The Database Interface (DBI) is the process that converts XML queries to SQL and back into XML results. This is embedded in the client communication thread and takes the form of:

an XML to SQL conversion process
a process that gets a JDBC connection for the JDBC connection pool and submits the query/update
a process that gets a JDBC result/result set and converts it to XML

Please see the DBM thread model for details of execution and hints for implementation.

The DBM Thread Model

thread	init/constructor	wait	parse	execute	convert	return to client	wait
main	build client & connection pools (entry point)	wait for client	get client thread (connect to client)
check	check client pool/check conn pool (repeat)
client	create		XML to SQL	get SQL connection	result to XML	return XML to client	close connection/return to pool
conn	create/connect			execute/wait	get result	return to pool
client		connect	call query	wait for result		got XML result	close DBM connection

XML dtd design

In general, XML variables can reference forms, session info, object references, database record ids, etc. Special XML types defined should include:

Form elements
Object processor names/module names
Object/module field names and data
Record ids, tables, and contents
Literal (unparsed) values--to be stored or displayed without further translation.

Semiformal definition:

(fundamental classes--I don't believe we will actually implement this)

object
Represents a serializable object. May contain field tags.
container
- class =
  The fully qualified class name (ie, "java.lang.String"). Used for reflection to recreate object.
field
Represents a serializable field in an object. Values are represented as contained type or object tags.
container
- name =
  The field name. Used to assign values.
type
Represents a non-object value.
- type =
  The fundamental type (boolean, char, byte, short, int, long, float, double).
- value =
  The value.
- bits =
  Number of significant bits to assign to the value (for cross language casting).
  Optional.

Escaping Characters: Use the syntax '\char' to escape the given character (ie, '\<' to escape a left bracket).

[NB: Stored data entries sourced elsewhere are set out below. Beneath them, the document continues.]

-- ==== Sys2Proof/Certificates/Slice0/Obligations.lean ====
section
/-! DEFINITION. The statements about the machine, for the provers. Their vocabulary is Sys2Proof/Safety.lean. -/

open Sys2Proof Sys2Proof.Machine

/-- Decoding an encoded instruction gives it back, for every instruction (30_encoding.md R101 to R104, 30_encoding.md
R108 to R112, spec/opcode_table.json). No bit of an operand is lost between the two directions. -/
def Obligations.DecodeOfEncode : Prop :=
  ∀ i : Instr, decode (encode i) = .instr i

/-- A word that decodes to an instruction is that instruction's encoding; a reserved word is kept whole (30_encoding.md
R108 to R113). So the raw word an exception records is the word that was fetched (log 13). -/
def Obligations.DecodedWordIsItsEncoding : Prop :=
  ∀ w : Word32,
    (∀ i, decode w = .instr i → encode i = w) ∧ (∀ x why, decode w = .reserved x why → x = w)

/-- The reserved words are exactly those of R113, the must-be-zero violations of R112 among them (R113, R112). Fields
are written as numbers, so that the lists read as in the spec. -/
def Obligations.ReservedWords : Prop :=
  ∀ w : Word32,
    ((∃ x why, decode w = .reserved x why) ↔
       ((opOf w).toNat ∈ [0x13, 0x1C, 0x1D, 0x1E, 0x1F, 0x33, 0x3B] ∨
         (opOf w).toNat ∈ [0x10, 0x11, 0x12, 0x31, 0x32, 0x35, 0x36, 0x39, 0x3A, 0x3D, 0x3E] ∨
         (opOf w).toNat = 0x2F ∨
         ((opOf w).toNat = 1 ∧ (rtOf w).toNat ∈
           [0x04, 0x05, 0x06, 0x07, 0x0D, 0x0F, 0x14, 0x15, 0x16, 0x17, 0x18, 0x19, 0x1A, 0x1B, 0x1C, 0x1D, 0x1E,
               0x1F]) ∨
         ((opOf w).toNat = 0x0F ∧ rsOf w ≠ 0) ∨
         ((opOf w).toNat ∈ [0x06, 0x07, 0x16, 0x17] ∧ rtOf w ≠ 0) ∨
         ((opOf w).toNat = 0 ∧
           ((functOf w).toNat ∈ [0x01, 0x05, 0x0A, 0x0B, 0x0E, 0x15, 0x28, 0x29, 0x35, 0x37, 0x39, 0x3D] ∨
             ((functOf w).toNat ∈ [0x00, 0x02, 0x03, 0x38, 0x3A, 0x3B, 0x3C, 0x3E, 0x3F] ∧ rsOf w ≠ 0) ∨
             ((functOf w).toNat ∈ [0x04, 0x06, 0x07, 0x14, 0x16, 0x17] ∧ saOf w ≠ 0) ∨
             ((functOf w).toNat ∈
               [0x20, 0x21, 0x22, 0x23, 0x24, 0x25, 0x26, 0x27, 0x2A, 0x2B, 0x2C, 0x2D, 0x2E, 0x2F] ∧ saOf w ≠ 0) ∨
             ((functOf w).toNat = 0x08 ∧ w.extractLsb' 6 15 ≠ 0) ∨
             ((functOf w).toNat = 0x09 ∧ (rtOf w ≠ 0 ∨ saOf w ≠ 0)) ∨
             ((functOf w).toNat = 0x0F ∧ w.extractLsb' 6 20 ≠ 0) ∨
             ((functOf w).toNat ∈ [0x10, 0x12] ∧ (w.extractLsb' 16 10 ≠ 0 ∨ saOf w ≠ 0)) ∨
             ((functOf w).toNat ∈ [0x11, 0x13] ∧ w.extractLsb' 6 15 ≠ 0) ∨
             ((functOf w).toNat ∈ [0x18, 0x19, 0x1A, 0x1B, 0x1C, 0x1D, 0x1E, 0x1F] ∧ w.extractLsb' 6 10 ≠ 0))))) ∧
    (∀ s : State, execReserved w s = .next { s with run := faultedIn s .reservedInstruction (w.setWidth 64) (some w) })

/-- Example words of every family decode to the instructions the spec gives for them (41_alu.md R151, 42_muldiv.md
R217, R222, 43_loadstore.md R240, R256, 44_branch_jump.md R273, R283, R285, 45_system.md R301, R310, 45_system.md
R316, R317, R319, 30_encoding.md R113). One word at a time, from the examples in the rules. The names of the
reasons are the model's own (log 19): the statement says of a reserved word only that there is one. -/
def Obligations.SampleWordsDecode : Prop :=
  decode 0x00221820#32 = .instr (.add 3 1 2) ∧
    decode 0x0022001A#32 = .instr (.div 1 2) ∧
    decode 0x00200011#32 = .instr (.mthi 1) ∧
    decode 0x88220001#32 = .instr (.lwl 2 1 1) ∧
    decode 0xF0220008#32 = .instr (.scd 2 8 1) ∧
    decode 0x0C000800#32 = .instr (.jal 0x800) ∧
    decode 0x04110010#32 = .instr (.bgezal 0 0x10) ∧
    decode 0x54220003#32 = .instr (.bnel 1 2 3) ∧
    decode 0x0007000D#32 = .instr (.brk 0x1C00) ∧
    decode 0x0428FFFF#32 = .instr (.tgei 1 0xFFFF) ∧
    (∃ why, decode 0x4C000000#32 = .reserved 0x4C000000#32 why) ∧
    (∃ why, decode 0x40086000#32 = .reserved 0x40086000#32 why) ∧
    ∃ why, decode 0x00200800#32 = .reserved 0x00200800#32 why

/-- A step runs the instruction its fetched word decodes to (40_cycle.md R130, 40_cycle.md R131, 40_cycle.md R133).
exec holds the sequencer's part too (pc, pending slot); see CompletedInstructionIsSequenced. -/
def Obligations.StepRunsDecodedInstruction : Prop :=
  ∀ (s u : State) (w : Word32) (i : Instr),
    s.run = .running → fetchWord s = .ok (w, u) → s.params.haltWord ≠ some w → decode w = .instr i →
      step s = exec i u ∧ u = { s with devLog := u.devLog, devReplies := u.devReplies }

/-- A reserved word raises ReservedInstruction with the raw word and changes nothing else (R316). The clause on the
decoder is DecodedWordIsItsEncoding and ReservedWords; the examples of the rule are stated too. -/
def Obligations.ReservedWordRaises : Prop :=
  (∀ (s u : State) (w x : Word32) (why : ReservedWhy),
      s.run = .running → fetchWord s = .ok (w, u) → s.params.haltWord ≠ some w → decode w = .reserved x why →
        step s = .next { u with run := faultedIn s .reservedInstruction (w.setWidth 64) (some w) } ∧
          u = { s with devLog := u.devLog, devReplies := u.devReplies }) ∧
    (∃ why, decode 0x4C000000#32 = .reserved 0x4C000000#32 why) ∧ (∃ i, decode 0xFFFFFFFF#32 = .instr i ∧
      i = .sd 31 0xFFFF 31)

/-- The halt word, if there is one, halts the core before decoding; without one nothing halts (R134). The fetch itself
may have been a device read, which is u. -/
def Obligations.HaltWordHalts : Prop :=
  (∀ (s u : State) (w : Word32),
      s.run = .running → fetchWord s = .ok (w, u) → s.params.haltWord = some w →
        step s = .next { u with run := .halted } ∧
          u = { s with devLog := u.devLog, devReplies := u.devReplies }) ∧
    (∀ s t : State, s.run = .running → s.params.haltWord = none → step s = .next t → t.run ≠ .halted)

/-- A step in a terminal state changes nothing and reports the same outcome again (R140). The outcome of a step is read
from run (log 12). -/
def Obligations.TerminalStatesStay : Prop :=
  ∀ s : State,
    (∀ e, s.run = .faulted e → step s = .next s ∧ s.outcome = .exception e) ∧
      (s.run = .halted → step s = .next s ∧ s.outcome = .halted)

/-- Fetch is one bus read of a word at pc[31:0]; its address error ends the step; in a constructed block it has none
(R131). The last clause is what the rule derives from R65 and R34. -/
def Obligations.FetchReadsTheBus : Prop :=
  ∀ s : State,
    (∀ sub, memRead s (s.pc.setWidth 32) .word = .error sub → s.run = .running →
      step s = .next { s with run := faultedIn s (.addressError sub .fetch) s.pc none }) ∧
    (∀ v u, memRead s (s.pc.setWidth 32) .word = .ok (v, u) → fetchWord s = .ok (v.setWidth 32, u)) ∧
    (Inv s → ∃ v u, memRead s (s.pc.setWidth 32) .word = .ok (v, u))

/-- The instruction after a taken branch executes before the target takes effect, and only that one (R137). The word
fetched in each step is the one its fetch returns; a completed step leaves run at Running. -/
def Obligations.DelaySlotLaw : Prop :=
  ∀ (s u t v r : State) (w x : Word32) (i j : Instr) (target : Word64),
    s.run = .running → s.pend = none →
    fetchWord s = .ok (w, u) → s.params.haltWord ≠ some w → decode w = .instr i →
    requestOf s i = .branch target → step s = .next t → t.run = .running →
      t.pc = s.pc + 4 ∧ t.pend = some target ∧
        (fetchWord t = .ok (x, v) → t.params.haltWord ≠ some x → decode x = .instr j →
          (∀ other, requestOf t j ≠ .branch other) → step t = .next r → r.run = .running →
            r.pc = target ∧ r.pend = none ∧ fetchWord r =
              (memRead r (target.setWidth 32) .word).map fun q => (q.1.setWidth 32, q.2))

/-- In a delay slot a taken branch replaces the pending target at once; a not-taken likely branch annuls nothing (R138,
R139). The state is any state with a pending target; the instruction is any that requests a branch or a skip. -/
def Obligations.BranchInDelaySlot : Prop :=
  ∀ (s t : State) (i : Instr) (t1 : Word64),
    s.run = .running → s.pend = some t1 → exec i s = .next t → t.run = .running →
    (∀ t2, requestOf s i = .branch t2 →
      t.pc = t2 ∧ t.pend = none ∧ ∀ rd, destination i = some rd → t.reg rd = if rd = 0 then 0 else s.pc + 8) ∧
    (requestOf s i = .skip → t.pc = t1 ∧ t.pend = none)

/-- Every instruction that completes is sequenced by its request (40_cycle.md R132, 40_cycle.md R133, 44_branch_jump.md
R270, 44_branch_jump.md R271). All 109 instructions at once. -/
def Obligations.CompletedInstructionIsSequenced : Prop :=
  ∀ (s t : State) (i : Instr), s.run = .running → exec i s = .next t →
    (t.run = .running → Sequenced (requestOf s i) s t) ∧ (t.run ≠ .running → t = { s with run := t.run })

/-- A step that raises an exception changes only run (R135). Registers, HI, LO, LLbit, pc, pend, every RAM byte: all
unchanged, since the state after the fetch differs from s only in the device record. -/
def Obligations.ExceptionChangesOnlyRun : Prop :=
  ∀ (s t : State) (e : Exc), s.run = .running → step s = .next t → t.run = .faulted e →
    e.pc = s.pc ∧ e.delay = s.pend.isSome ∧
      ((∃ sub, fetchWord s = .error sub ∧ e.raw = none ∧ t = { s with run := .faulted e }) ∨
        (∃ w u, fetchWord s = .ok (w, u) ∧ e.raw = some w ∧ t = { u with run := .faulted e } ∧
          u = { s with devLog := u.devLog, devReplies := u.devReplies }))

/-- Which step can raise which kind (R333). mayRaise is the table of R333. -/
def Obligations.ExceptionKinds : Prop :=
  ∀ (s t : State) (e : Exc), s.params.wf → s.run = .running → step s = .next t → t.run = .faulted e →
    (∃ sub, fetchWord s = .error sub ∧ e.kind = .addressError sub .fetch ∧ ¬ Aligned4 s.pc) ∨
      (∃ w u, fetchWord s = .ok (w, u) ∧ s.params.haltWord ≠ some w ∧
        ((∃ x why, decode w = .reserved x why ∧ e.kind = .reservedInstruction) ∨
          (∃ i, decode w = .instr i ∧ mayRaise s i e.kind)))

/-- Every step answers a next state: no instruction is refused, no step faults the model (40_cycle.md R130,
30_encoding.md R107, 45_system.md R316). So every encoding has a meaning in every state. -/
def Obligations.StepAnswersNext : Prop :=
  ∀ s : State, ∃ t, step s = .next t

/-- The routing table is immutable (R40). The parameters stand in the state (log 16); this says that they are constants
of a run. -/
def Obligations.ConfigurationNeverChanges : Prop :=
  ∀ s t : State,
    (step s = .next t → t.params = s.params) ∧ (∀ image entry, load image entry s = .next t → t.params = s.params) ∧
      (hostStop s).params = s.params ∧ (∀ writes replies, (tick writes replies s).params = s.params)

/-- Every step keeps the invariant of a constructed block (10_state.md R34, 10_state.md R39, 20_memory.md R61,
40_cycle.md R133, 44_branch_jump.md R292). All instructions, all routes, all exceptions. -/
def Obligations.InvariantKeptByStep : Prop :=
  ∀ s t : State, Inv s → step s = .next t → Inv t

Special Types: Consider array, which may be contain objects or types. In this implementation, array is considered to be an object of class name array which will then perform the necessary initialization code.

Intent: This is not meant to be a human-oriented protocol. Humans can read it, but it is intended to be read by a program that will use reflection to recreate object as specified by class name and initialize the field values as given for the new object.

DBM oriented:

Connection
A JDBC connection.
- url =
  The JDBC URL, such as jdbc:oracle:thin:@dbhost:1520:mischief
- user =
  The user id required to log into the database. Optional.
- pass =
  The password required to log into the database. Optional.
- min =
  The minimum number of connections to open. Optional. Defaults to 1.
- max =
  The maximum number of connections to open. Optional. Defaults to 255.
- timeout =
  Seconds to wait for a result to return. Can be set on an individual query, as well. Optional. Defaults to 300.
- cleanup =
  Seconds to wait before closing idle connections. When at minimum connections is met or below, closes and opens new connections but attempts to keep minimum threads available. Optional. Defaults to 6000.